I've been using it, it's cool and all, solves some common CSS issues, but it
comes with its own set of problems. For starters, it's a whole new set of
browser incompatibilities that you have to learn [1], some of them render
flexbox almost useless [2]. Additionally, IMHO, it's model is _leaky_ ; leaky
in the sense that the it relies on DOM structure - a `display: flex` element
will do it's thing by affecting the direct child elements. This means that a)
if your component is wrapped by another component, you'll have a hard time
predicting how it will be laid out/isolating the behavior; and b) if, by some
reason (e.g. using Angular directives) a wrapper is added between the
`display: flex` and the flex item elements, the layout will be lost.

[1]
[https://github.com/philipwalton/flexbugs](https://github.com/philipwalton/flexbugs)

[2]
[https://code.google.com/p/chromium/issues/detail?id=346275](https://code.google.com/p/chromium/issues/detail?id=346275)

------
afarrell
I have found [http://flexboxfroggy.com/](http://flexboxfroggy.com/) a good way
to learn some parts of flexbox, thought it can't really cover edge cases.

------
tm33
Wes it the man.
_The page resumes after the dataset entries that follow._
/-- R120, R121: the six operations of CHCTL, which share one word and are told apart by sA[15:12]: each constructor, the one that a word decodes to among
them, does the operation that sA[15:12] names. -/
def Obligations.ChannelControl : Prop :=
  ∀ i s d a b row, Ready i s → ctlWord i = some (d, a, b, row) → vmemPending s s.issue.gid = false →
    let v := sGet (me s) a
    let w := sGet (me s) b
    let ch := bits v 0 10
    let op := bits v 12 4
    ((bits v 10 2 ≠ 0 ∨ bits v 16 48 ≠ 0) → ∃ t, exec i s = .next t ∧ WroteS d (BitVec.ofInt 64 (-3)) s t) ∧
    (bits v 10 2 = 0 → bits v 16 48 = 0 → ringOf s (myAsid s) ch = none →
      ∃ t, exec i s = .next t ∧ WroteS d (BitVec.ofInt 64 (-4)) s t) ∧
    (∀ r, bits v 10 2 = 0 → bits v 16 48 = 0 → ringOf s (myAsid s) ch = some r →
      (5 < op → ∃ t, exec i s = .next t ∧ WroteS d (BitVec.ofInt 64 (-3)) s t) ∧
      (isAway s (myAsid s) r.cell = false → op ∈ [0, 2, 3, 5] → ∃ t x, exec i s = .next t ∧ WroteS d x s t ∧
        (op = 0 → r.st < 4 → r.log2 < 256 → r.allow < 2 ^ 32 →
          bits x 0 2 = r.st ∧ bit x 2 = r.whole ∧ bits x 3 5 = 0 ∧ bits x 8 8 = r.log2 ∧ bits x 16 16 = 0 ∧ bits x 32 32 = r.allow) ∧
        (op = 2 → x = BitVec.ofNat 64 r.widx) ∧ (op = 3 → x = BitVec.ofNat 64 r.ridx) ∧
        (op = 5 → RingFits r → NamesStash x r.cell r.off)) ∧
      (isAway s (myAsid s) r.cell = false → op = 1 → (me s).ctl.wait = .none →
        let new := bits w 0 2
        ((new = 3 ∨ (r.st = 2 ∧ new = 0)) → ∃ t, exec i s = .next t ∧ WroteS d (BitVec.ofInt 64 (-3)) s t) ∧
        (new < 3 → ¬ (r.st = 2 ∧ new = 0) → ∃ t, exec i s = .next t ∧ WentOn s t ∧ SameBytes s t ∧
          ScalarSet d (BitVec.ofNat 64 r.st) (me s).regs (slotAt t s.issue.gid).regs ∧
          ringOf t (myAsid s) ch = some { r with st := new })) ∧
      (isAway s (myAsid s) r.cell = false → op = 4 → (me s).ctl.wait = .none → RingFits r →
        (cellAt s r.cell).feq = [] →
        let n := bits w 0 32
        let fits := r.st = 1 ∧ bits w 32 32 = 0 ∧ n % 8 = 0 ∧ ringDiff n r.ridx ≤ ringDiff r.widx r.ridx
        (¬ fits → ∃ t, exec i s = .next t ∧ WroteS d (BitVec.ofInt 64 (-5)) s t) ∧
        (fits → ∃ t, exec i s = .next t ∧ WentOn s t ∧ SameBytes s t ∧
          ScalarSet d 0 (me s).regs (slotAt t s.issue.gid).regs ∧ ringOf t (myAsid s) ch = some { r with ridx := n })))
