/-- A slot to save, and one to restore; a switch that asks and one that goes through; a deadline with and without a late cell; a
change of partition with and without a live grid; clocks past the limit, and below it. -/
theorem witness_SpillsAndSwitches :
    (let s := tSpilled true false tS
     (me s).ctl.st = .spilled ∧ (me s).ctl.req.spill = true ∧ drainedForSpill s 0 = true ∧ bankAwake s 0 0 = true ∧ (me s).win.size ≤ 32 ∧
     saveArea s 1 0 = 0 ∧ isLocal 0 53248 = true ∧ ∀ l, holdersOf s l = []) ∧
    (let s := tSpilled false true tS
     (me s).ctl.req.restore = true ∧ (me s).inbox = [] ∧ (me s).ctl.under ≠ .idle ∧ windowFor s 0 (areaWindow s 0 (me s)) = some 0) ∧
    ((ctxAt tGang 1).map (fun c => (c.out, c.rcd.tick)) = some (false, 100) ∧ partOf 0 1 = [0] ∧ cellQuiet tGang 1 0 = false) ∧
    (let s := tSpilled false false tGang
     cellQuiet s 1 0 = true ∧ (ctxAt s 1).map partPending = some false ∧ nextOf 1 (sharers s 0 1) = some 2 ∧ (ctxAt s 2).map (·.out) = some true) ∧
    ([none, some 0] : List (Option Nat)).all (fun d =>
      let s := tPass d
      match ctxAt s 1, ctxAt s 2, tfind s.switches 0 with
      | some c, some e, some w => c.part.curBase == 0 && decide (w.out ≠ w.inn) && decide (w.left.filter (cellQuiet s w.out) = [0]) &&
          w.left.any (· != 0) && (cellAt s 0).mx.isEmpty && (mapsOf s 1 0).isEmpty && isWf s && keysFrom 0 s.saves && decide (w.deadline = d) &&
          (w.late.contains 0 == d.isSome) && decide (e.part.curBase = 0) && s.saves.all fun q => q.2.inbox.isEmpty && decide (q.2.ctl.under ≠ .idle) && q.1 / 16384 == 2
      | _, _, _ => false) = true ∧
    (ctxAt tGang 1).map (fun c => tfind tGang.switches c.part.curBase) = some none ∧ inboxCount (me (tSpilled true false tS)).inbox ≤ 1024 ∧
    ((List.range 256).all fun k => (mapsOf tS 1 k).isEmpty) = true ∧
    (cellAt (modCell 0 (fun c => { c with joined := false }) tGang) 0).joined = false ∧
    (let s := modCtx 1 (fun c => { c with part := { c.part with base := 1, len := 2 } }) tS
     (ctxAt s 1).map (fun c => (c.part.base, c.part.curBase, c.rcd.tick)) = some (1, 0, 0) ∧ hasLiveGrid s 1 = false ∧
     hasLiveGrid { s with grids := [(1023, tGrid)] } 1 = true ∧ runsElse s 1 1 2 = false ∧ ((List.range 256).all fun k => (mapsOf s 1 k).isEmpty) = true ∧
     runsElse { s with ctxs := s.ctxs ++ [(2, { placeCtx with part := { base := 1, len := 2, curBase := 1, curLen := 2, staged := none } })] } 1 1 2 = true) ∧
    (tS.net = [] ∧ 2 ^ 62 < (slotAt (modSlot 0 (fun x => { x with lclk := 2 ^ 62 + 1 }) tS) 0).lclk ∧
      (∀ q ∈ tS.slots, q.2.lclk ≤ 2 ^ 62) ∧ tS.saves = [] ∧ tS.mem.stamps = [] ∧ tS.linkClk ≤ 2 ^ 62) := by
  refine ⟨?_, by decide +kernel⟩
  repeat refine ⟨by decide +kernel, ?_⟩
  exact fun l => rfl

/-- A queue 3 of virtual function 127 with a control block `b` at 0x2000 (R92); its ring of 16 packets is at 0x4000. -/
def tQ (scans : Nat) (next : Option Word64) (b : Nat) : State :=
  mb 0x4000 64 (leNat (leBytes 8 1 ++ leBytes 8 0x2000)) (mb 0x2000 64 b (modCtx 1 (fun c => { c with
    queues := [(3, { cb := 0x2000, next := next, wake := false, scans := scans, barrier := false, fault := false })], rcd := { c.rcd with vf := 127 } }) (tFw tS)))
/-- The QUEUE core that serves that queue, as it acts for the context (R91). -/
def tQw (s : State) : Option Who := (ctxAt s 1).bind fun c => queueWho s 1 c 3
/-- A control block: size 2^4, halted, its error code, write and read index. -/
def tCb (log2 halted code w r : Nat) : Nat :=
  leNat (leBytes 8 0x4000 ++ leBytes 1 log2 ++ leBytes 1 halted ++ leBytes 2 code ++ leBytes 4 0 ++ leBytes 8 w ++ leBytes 8 r)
Thanks for putting this together!

------
Someone1234
Even if you know Flexbox you cannot use Flexbox because support lacks.

[http://caniuse.com/#feat=flexbox](http://caniuse.com/#feat=flexbox)

The TL;DR: Everyone is doing well except IE which is horribly broken. Only
Microsoft's Edge browser has good Flexbox support, but nobody uses Edge, so
therefore Flexbox is still no-go.

Come back in five years when IE 11 is a distant memory and Edge is popular.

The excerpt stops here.